Comment 7 raf 2011-03-25 16:41:43 UTC
Created attachment 462

Comment 8 raf 2011-03-25 16:43:18 UTC
Created attachment 463

Comment 9 raf 2011-03-25 16:45:20 UTC
Ok, started from 4 clean (rm -rf /etc/gluster/* , rm -rf /usr/local/var/log/gluster/* ) systems.
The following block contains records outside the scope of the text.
theorem owed_made (hpc : w.pc.toNat < 8191) (hr : w.owes n ≠ 0) {t : State} (hf : f (w.owes n == 1) = some t) (pos : Nat) :
    owed s pos w n f = if w.owes n = 1 then .go (owesLess t pos (w.owes n)) w.next else .stay (owesLess t pos (w.owes n)) := by
  rw [Switch.owes] at hr hf
  simp only [owed, if_neg (next_lt hpc), if_neg hr, hf]
  rfl

end

theorem settleWord_owed_made {s t : State} {n : Nat} {f : Bool → Option State} (hpc : (curSwitch s).pc.toNat < 8191) (hr : (curSwitch s).owes n ≠ 0)
    (hf : f ((curSwitch s).owes n == 1) = some t) :
    settleWord s (owed s s.cur.pos (curSwitch s) n f) =
      .next (if (curSwitch s).owes n = 1 then continuesAt (owesLess t s.cur.pos ((curSwitch s).owes n)) s.cur.pos ((curSwitch s).pc.toNat + 1)
        else owesLess t s.cur.pos ((curSwitch s).owes n)) := by
  rw [owed_made hpc hr hf]
  split
  · exact settleWord_go_next _ hpc
  · rfl

/-! ### Words that read a control word (13 R292) -/

section
variable {s : State} {pos code : Nat}

theorem namesControl_of (hin : inputExists pos code = true) (hctl : controlInput pos code = true) : namesControl pos code = true := by
  rw [namesControl, hin, hctl, Bool.and_self]

theorem controlWord_of_unnamed (hc : namesControl pos code = false) (f : State → Word → SwEffect) : controlWord s pos code f = .fault cRSVD := by
  simp [controlWord, hc]

theorem controlWord_of_empty (hc : namesControl pos code = true) (hx : inputHead s pos code = none) (f : State → Word → SwEffect) :
    controlWord s pos code f = .stay s := by
  simp [controlWord, hc, hx]

theorem controlWord_of_poisoned (hc : namesControl pos code = true) {x : TWord} (hx : inputHead s pos code = some x) (hp : x.poison = true)
    (f : State → Word → SwEffect) : controlWord s pos code f = .fault cPOISON := by
  simp [controlWord, hc, hx, hp]

theorem controlWord_of_word (hc : namesControl pos code = true) {x : TWord} (hx : inputHead s pos code = some x) (hp : x.poison = false)
    (f : State → Word → SwEffect) : controlWord s pos code f = f (takeHead s pos code) (x.data.setWidth 64) := by
  simp [controlWord, hc, hx, hp]

end

/-! ### The answer of each word, where the switch is ready -/

/-- A counter that DBNZ takes down to zero held one. -/
theorem counter_sub_one_eq_zero_iff (v : BitVec 16) : v - 1 = 0 ↔ v = 1 := by bv_omega

section
variable {s : State} (hs : switchReady s = true)
include hs

/-- ROUTE, HOLD and ROUTEC differ in how many transfers they owe and in which of them dequeues. -/
theorem exec_routing {i : Instr} {e n : Nat} {h : Bool} (hi : routingForm i (curSwitch s) = some (e, n, h)) :
    exec i s = settleWord s (owed s s.cur.pos (curSwitch s) n
      (fun last => transfer s s.cur.pos (routesOf ((curSwitch s).entry e)) (!h || last))) := by
  unfold routingForm at hi
  unfold exec
  split at hi <;> cases hi
  · exact runSwitch_of_ready hs _
  · exact runSwitch_of_ready hs _
  · exact runSwitch_of_ready hs _

theorem exec_setc (c : BitVec 2) (v : BitVec 10) :
    exec (.setc c v) s = settleWord s (.go (setCtr s s.cur.pos c (v.setWidth 16)) (curSwitch s).next) := by
  change execSetc c v s = _
  exact runSwitch_of_ready hs _

theorem exec_setch (c : BitVec 2) (v : BitVec 6) :
    exec (.setch c v) s =
      settleWord s (.go (setCtr s s.cur.pos c (BitVec.ofNat 16 (v.toNat * 1024 + ((curSwitch s).ctr c).toNat % 1024))) (curSwitch s).next) := by
  change execSetch c v s = _
  refine (runSwitch_of_ready hs _).trans ?_
  simp [bitsOf]

theorem exec_dbnz (c : BitVec 2) (o : BitVec 10) :
    exec (.dbnz c o) s = settleWord s (.go (setCtr s s.cur.pos c ((curSwitch s).ctr c - 1))
      (if (curSwitch s).ctr c = 1 then (curSwitch s).next else (curSwitch s).target o.toInt)) := by
  change execDbnz c o s = _
  refine (runSwitch_of_ready hs _).trans ?_
  simp only [counter_sub_one_eq_zero_iff]

theorem exec_bzc (c : BitVec 2) (o : BitVec 10) :
    exec (.bzc c o) s = settleWord s (.go s (if (curSwitch s).ctr c = 0 then (curSwitch s).target o.toInt else (curSwitch s).next)) := by
  change execBzc c o s = _
  exact runSwitch_of_ready hs _

theorem exec_jmp (o : BitVec 12) : exec (.jmp o) s = settleWord s (.go s ((curSwitch s).target o.toInt)) := by
  change execJmp o s = _
  exact runSwitch_of_ready hs _

theorem exec_ldc_at_last_word {k : BitVec 5} (hc : namesControl s.cur.pos k.toNat = true) (hpc : 8191 ≤ (curSwitch s).pc.toNat) (c : BitVec 2) :
    exec (.ldc c k) s = .next (switchStops s cACCESS) := by
  change execLdc c k s = _
  refine (runSwitch_of_ready hs _).trans ?_
  simp only [hc, le_next hpc, decide_true, Bool.and_self, if_true]
  rfl

/-- LDC, but for a control word that it would read at the last word (log entry 70). -/
theorem exec_ldc {k : BitVec 5} (hpc : namesControl s.cur.pos k.toNat = true → (curSwitch s).pc.toNat < 8191) (c : BitVec 2) :
    exec (.ldc c k) s = settleWord s (controlWord s s.cur.pos k.toNat
      (fun t x => .go (setCtr t s.cur.pos c (x.setWidth 16)) (curSwitch s).next)) := by
  change execLdc c k s = _
  refine (runSwitch_of_ready hs _).trans ?_
  have hreads : ¬ ((namesControl s.cur.pos k.toNat && decide (8192 ≤ (curSwitch s).next)) = true) := by
    simpa using fun hc => Int.not_le.mp (next_lt (hpc hc))
  rw [if_neg hreads]

/-- BCZ and BCNZ are one branch: on a control word that is zero, or that is not. -/
theorem exec_branchOnControl (k : BitVec 5) (o : BitVec 7) (zero : Bool) :
    exec (if zero then .bcz k o else .bcnz k o) s = settleWord s (controlWord s s.cur.pos k.toNat
      (fun t x => .go t (if decide (x = 0) = zero then (curSwitch s).target o.toInt else (curSwitch s).next))) := by
  cases zero with
  | true =>
    change execBcz k o s = _
    refine (runSwitch_of_ready hs _).trans ?_
    simp
  | false =>
    change execBcnz k o s = _
    refine (runSwitch_of_ready hs _).trans ?_
    simp

/-- LDC, BCZ and BCNZ are the words that read a control word. -/
theorem exec_reader {i : Instr} {k : BitVec 5} (hi : (∃ c, i = .ldc c k) ∨ (∃ o, i = .bcz k o) ∨ (∃ o, i = .bcnz k o))
    (hpc : namesControl s.cur.pos k.toNat = true → (curSwitch s).pc.toNat < 8191) :
    ∃ f, exec i s = settleWord s (controlWord s s.cur.pos k.toNat f) := by
  obtain ⟨c, rfl⟩ | ⟨o, rfl⟩ | ⟨o, rfl⟩ := hi
  · exact ⟨_, exec_ldc hs hpc c⟩
  · exact ⟨_, exec_branchOnControl hs k o true⟩
  · exact ⟨_, exec_branchOnControl hs k o false⟩

theorem exec_wait_of_missing {k : BitVec 5} (hin : inputExists s.cur.pos k.toNat = false) : exec (.wait k) s = .next (switchStops s cRSVD) := by
  change execWait k s = _
  refine (runSwitch_of_ready hs _).trans ?_
  simp only [hin, Bool.not_false, if_true]
  rfl

theorem exec_wait_at_last_word {k : BitVec 5} (hin : inputExists s.cur.pos k.toNat = true) (hpc : 8191 ≤ (curSwitch s).pc.toNat) :
    exec (.wait k) s = .next (switchStops s cACCESS) := by
  change execWait k s = _
  refine (runSwitch_of_ready hs _).trans ?_
  simp only [hin, Bool.not_true, Bool.false_eq_true, if_false, le_next hpc, if_true]
  rfl

theorem exec_wait {k : BitVec 5} (hin : inputExists s.cur.pos k.toNat = true) (hpc : (curSwitch s).pc.toNat < 8191) :
    exec (.wait k) s =
      .next (if (inputHead s s.cur.pos k.toNat).isSome = true then continuesAt s s.cur.pos ((curSwitch s).pc.toNat + 1) else s) := by
  change execWait k s = _
  refine (runSwitch_of_ready hs _).trans ?_
  simp only [hin, Bool.not_true, Bool.false_eq_true, if_false, next_lt hpc]
  split
  · exact settleWord_go_next s hpc
  · rfl

theorem exec_drop_of_missing {k : BitVec 5} (hin : inputExists s.cur.pos k.toNat = false) (n : BitVec 7) :
    exec (.drop k n) s = .next (switchStops s cRSVD) := by
  change execDrop k n s = _
  refine (runSwitch_of_ready hs _).trans ?_
  simp only [hin, Bool.not_false, if_true]
  rfl

theorem exec_drop {k : BitVec 5} (hin : inputExists s.cur.pos k.toNat = true) (n : BitVec 7) :
    exec (.drop k n) s = settleWord s (owed s s.cur.pos (curSwitch s) (n.toNat + 1)
      (fun _ => if (inputHead s s.cur.pos k.toNat).isSome then some (takeHead s s.cur.pos k.toNat) else none)) := by
  change execDrop k n s = _
  refine (runSwitch_of_ready hs _).trans ?_
  simp only [hin, Bool.not_true, Bool.false_eq_true, if_false]

theorem exec_drop_inside {k : BitVec 5} (hin : inputExists s.cur.pos k.toNat = true) (hpc : (curSwitch s).pc.toNat < 8191) (n : BitVec 7) :
    let t := owesLess (takeHead s s.cur.pos k.toNat) s.cur.pos ((curSwitch s).owes (n.toNat + 1))
    exec (.drop k n) s = .next (
      if (inputHead s s.cur.pos k.toNat).isSome = true then
        if (curSwitch s).owes (n.toNat + 1) = 1 then continuesAt t s.cur.pos ((curSwitch s).pc.toNat + 1) else t
      else s) := by
  intro t
  rw [exec_drop hs hin]
  split
  · exact settleWord_owed_made hpc (owes_succ_ne_zero _ _) rfl
  · rw [owed_blocked hpc (owes_succ_ne_zero _ _) rfl]
    rfl

end

/-! ### The end of an iteration (13 R293) -/

theorem exec_iend_of_shadow {s : State} (hs : switchReady s = true) (ht : (curSwitch s).tab = 1) :
    exec .iend s = .next (setSwitch s s.cur.pos { curSwitch s with phase := .boundary }) := by
  change execIend s = _
  refine (runSwitch_of_ready hs _).trans ?_
  simp only [ht, if_true]
  rfl

/-- The switch after the IEND of a berth: it begins the next iteration below COUNT, stopping there where a save asks for it, and else stands at the boundary. -/
def Switch.iterated (w : Switch) (b : Berth) : Switch :=
  if w.iter.toNat + 1 < b.count then
    { w with
      iter := w.iter + 1, pc := BitVec.ofNat 14 w.rentry.toNat
      phase := if stopsAt (some b) (w.iter.toNat + 1) then .boundary else .running }
  else { w with iter := w.iter + 1, phase := .boundary }

theorem exec_iend_of_berth {s : State} (hs : switchReady s = true) (ht : (curSwitch s).tab = 0) {b : Berth} (hb : berthOfPos s s.cur.pos = some b)
    (hi : (curSwitch s).iter.toNat + 1 < 2 ^ 32) : exec .iend s = .next (setSwitch s s.cur.pos ((curSwitch s).iterated b)) := by
  have hiter : ((curSwitch s).iter + 1).toNat = (curSwitch s).iter.toNat + 1 := BitVec.toNat_add_of_lt hi
  have htab : (curSwitch s).tab ≠ 1 := by simp [ht]
  have hentry : (curSwitch s).rentry.toNat < 8192 := (curSwitch s).rentry.isLt
  change execIend s = _
  refine (runSwitch_of_ready hs _).trans ?_
  simp only [if_neg htab, hb, hiter, Switch.iterated]
  split
  · rw [settleWord_go _ hentry rfl]
    simp [continuesAt]
  · rfl
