-- ==== Sys2Proof/Config.lean ====
section
/-! DEFINITION. What an implementation fixes and the values that the specification leaves open. An opaque constant
has no value that a proof could use. -/

namespace Sys2Proof

/-- A free value, by the counter of free values in the state. -/
opaque Config.freeWord : Nat → Word

/-- The 192 bits above the queue word that a Piste word carries, which the specification leaves open; a figure-mode run depends
on nothing else (R413). -/
opaque Config.queueHigh : Word → BitVec 192

/-- The bits of a half-flit of a message, by its words and its place, which the specification leaves open. -/
opaque Config.halfFlit : List Word → Nat → BitVec 256

/-- The SM3 digest of a byte string, a published standard whose results the specification does not state. -/
opaque Config.sm3 : List Byte → BitVec 256

/-- An SM2 signature by the device identity key over a byte string, likewise a published standard. -/
opaque Config.sm2Sign : List Byte → List Byte

/-- Whether an SM2 signature over an SM3 digest is right under a public key. -/
opaque Config.sm2Verify : List Byte → List Byte → BitVec 256 → Bool

/-- The SM3 hashes of the Caraskum test key and of the owner key (R429). -/
opaque Config.testKeyHash : BitVec 256
opaque Config.ownerKeyHash : BitVec 256

/-- The supervisor firmware image that stands to be booted: body, public key, digest and signature (R429). -/
opaque Config.imageBody : List Byte
opaque Config.imageKey : List Byte
opaque Config.imageDigest : BitVec 256
opaque Config.imageSignature : List Byte

/-- The SM3 digests of boot ROM, supervisor firmware and scan-core firmware as measured at load (R415), 1 to 3. -/
opaque Config.firmwareDigest : Nat → BitVec 256

/-- The latent error test of IEEE 802.1CB on a stream's frames passed and discarded; the specification gives no register for
its parameters (R21, R62). -/
opaque Config.latentError : Nat → Nat → Nat → Bool

/-- By how much a gPTP domain's time is ahead of the local oscillator after a Sync or Follow_Up message of its grandmaster, which
IEEE 802.1AS computes with delays that the part measures (R21, R62). -/
opaque Config.syncOffset : List Byte → Nat → Nat

/-- The silicon revision of the capability list (R468). -/
opaque Config.siliconRevision : BitVec 16

/-- LPDDR 6 data bytes per channel (R63). -/
def Config.channelBytes (large : Bool) : Nat := if large then 0x3E0000000 else 0x1F0000000

end Sys2Proof
end

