-- ==== Sys2Proof/Syntax.lean ====
section
/-! DEFINITION. The instructions of the machine: one constructor for each row of the opcode table. The rows that
carry instruction words are the instructions of chapters 9 to 12, with their operand numbers and qualifiers; the
other rows are indivisible steps of the part's other agents, with what the step names. -/

namespace Sys2Proof

/-- A scalar operand number (R154): 0 to 23 name g0 to g23, 24 to 31 name q0 to q7. -/
abbrev Reg := Fin 32
/-- A vector register number (R154). -/
abbrev VReg := Fin 16
/-- A predicate number (R154). -/
abbrev PReg := Fin 16
/-- A condition number (R157). -/
abbrev Cond := Fin 32
/-- An accumulator number (R154). -/
abbrev Acc := Fin 8

/-- An element type (R195). -/
inductive ElemTy
  | f32 | bf16 | f16 | c8 | c4 | s8 | s16 | s32 | s64 | z8 | z16 | z32 | z64
  deriving DecidableEq, Repr

/-- A scope code (R195); `dflt` is code 0, the instruction's default. -/
inductive Scope
  | dflt | slot | core | die | part | dev
  deriving DecidableEq, Repr

/-- An ordering code (R195). -/
inductive Ord
  | none | acq | rel | ar
  deriving DecidableEq, Repr

/-- A relation code (R195); the `z` relations compare unsigned. -/
inductive Rel
  | eq | ne | lt | le | gt | ge | ltz | lez | gtz | gez
  deriving DecidableEq, Repr

/-- What becomes of the head tile after `M.STEP` (R282). -/
inductive Disp
  | send | keep | drop
  deriving DecidableEq, Repr

/-- The match kind of a shoot-down (R83). -/
inductive TlbKind
  | page | asn | part
  deriving DecidableEq, Repr

/-- The operation of a RED or AMO at a home slice (R96, R239, R240). -/
inductive RedOp
  | swap | cas | add | and | or | xor | min | max | minz | maxz | fadd
  deriving DecidableEq, Repr

/-- What the error code of a memory word or unit finds on a read (R69, R401). -/
inductive MemOutcome
  | clean | corrected | uncorrectable
  deriving DecidableEq, Repr

/-- A gate operation that travels over the sync link (R385): 0 POST, 1 WAIT, 2 TRY, 3 ARRIVE, 4 STAT, 5 OPEN, 6 CLOSE,
7 HOLD, 8 HOLD.rel. A tag names the operation to its sender. -/
inductive BridgeMsg
  /-- the master's result of the operation with a tag: d, and the payload of a wait -/
  | result (tag : Nat) (d : Word) (v : Option VWord)
  /-- the fault that the master's table raises for it -/
  | fault (tag code : Nat)
  /-- an operation of the partner, on its gate `peer`, for gate `gate` of this table -/
  | request (tag part gate peer op : Nat) (operand : Word) (payload : VWord)
  /-- word 3 of the partner's entry of a gate: BRIDGE, MASTER and PEER, as the partner's supervisor has stored it -/
  | entry (gate : Nat) (w : Word)
  deriving DecidableEq, Repr

/-- A unit that patrols its own arrays (R402). -/
inductive SramUnit
  | core | slice | hub
  deriving DecidableEq, Repr

/-- A reduction packet (R147). -/
structure RedPacket where
  tree : Nat
  epoch : Nat
  src : Nat
  lanes : Nat
  incomplete : Bool
  present : Nat
  data : List Nat
  deriving DecidableEq, Repr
[192.168.0.202]# gluster peer probe 192.168.0.203
[192.168.0.202]# gluster peer probe 192.168.0.204
[192.168.0.202]# gluster volume create san replica 3 transport tcp 192.168.0.202:/mnt/gluster 192.168.0.203:/mnt/gluster 192.168.0.204:/mnt/gluster
[192.168.0.202]# gluster volume set san network.ping-timeout 5
[192.168.0.202]# gluster volume start san
[192.168.0.202]# mount -t glusterfs localhost:/san /mnt/nfs
share /mnt/nfs thru SAMBA
start copy a lot of data from WinXP client
while copying unplug 192.168.0.204 from main surge
and then the following commands:
[192.168.0.202]# gluster peer probe 192.168.0.205
[192.168.0.202]# gluster volume replace-brick san 192.168.0.204:/mnt/gluster 192.168.0.205:/mnt/gluster start
command return "operation started successfully" but nothing happens
so I tried:
[192.168.0.202]# gluster volume replace-brick san 192.168.0.204:/mnt/gluster 192.168.0.205:/mnt/gluster status
returned "status unknown"
[192.168.0.202]# gluster volume replace-brick san 192.168.0.204:/mnt/gluster 192.168.0.205:/mnt/gluster abort
returned "operation failed"
then I tried:
[192.168.0.202]# gluster volume remove-brick san 192.168.0.204:/mnt/gluster
[192.168.0.202]# gluster volume add-brick san 192.168.0.205:/mnt/gluster
and this did the trick
then restarted 192.168.0.204 machine and tried:
[192.168.0.202]# gluster volume replace-brick san 192.168.0.205:/mnt/gluster 192.168.0.204:/mnt/gluster start
returned "unsuccessful"
[192.168.0.202]# gluster volume remove-brick san 192.168.0.205:/mnt/gluster
operation "successful"
[192.168.0.202]# gluster volume add-brick san 192.168.0.204:/mnt/gluster
returned "operation successful" but 192.168.0.204 peer didn't copied any data (data copy was running all time long).

I've posted the logs before this comment, sorry.

Raf

Comment 10 Amar Tumballi 2011-09-28 05:53:35 UTC
Raf,

In the later versions of glusterfs, there are few of the 'replace-brick' related bugs are fixed. Can you please check and verify that the bugs are fixed for  you? If they still exist, please 're-open' the bug.

We are currently unable to reproduce the issue.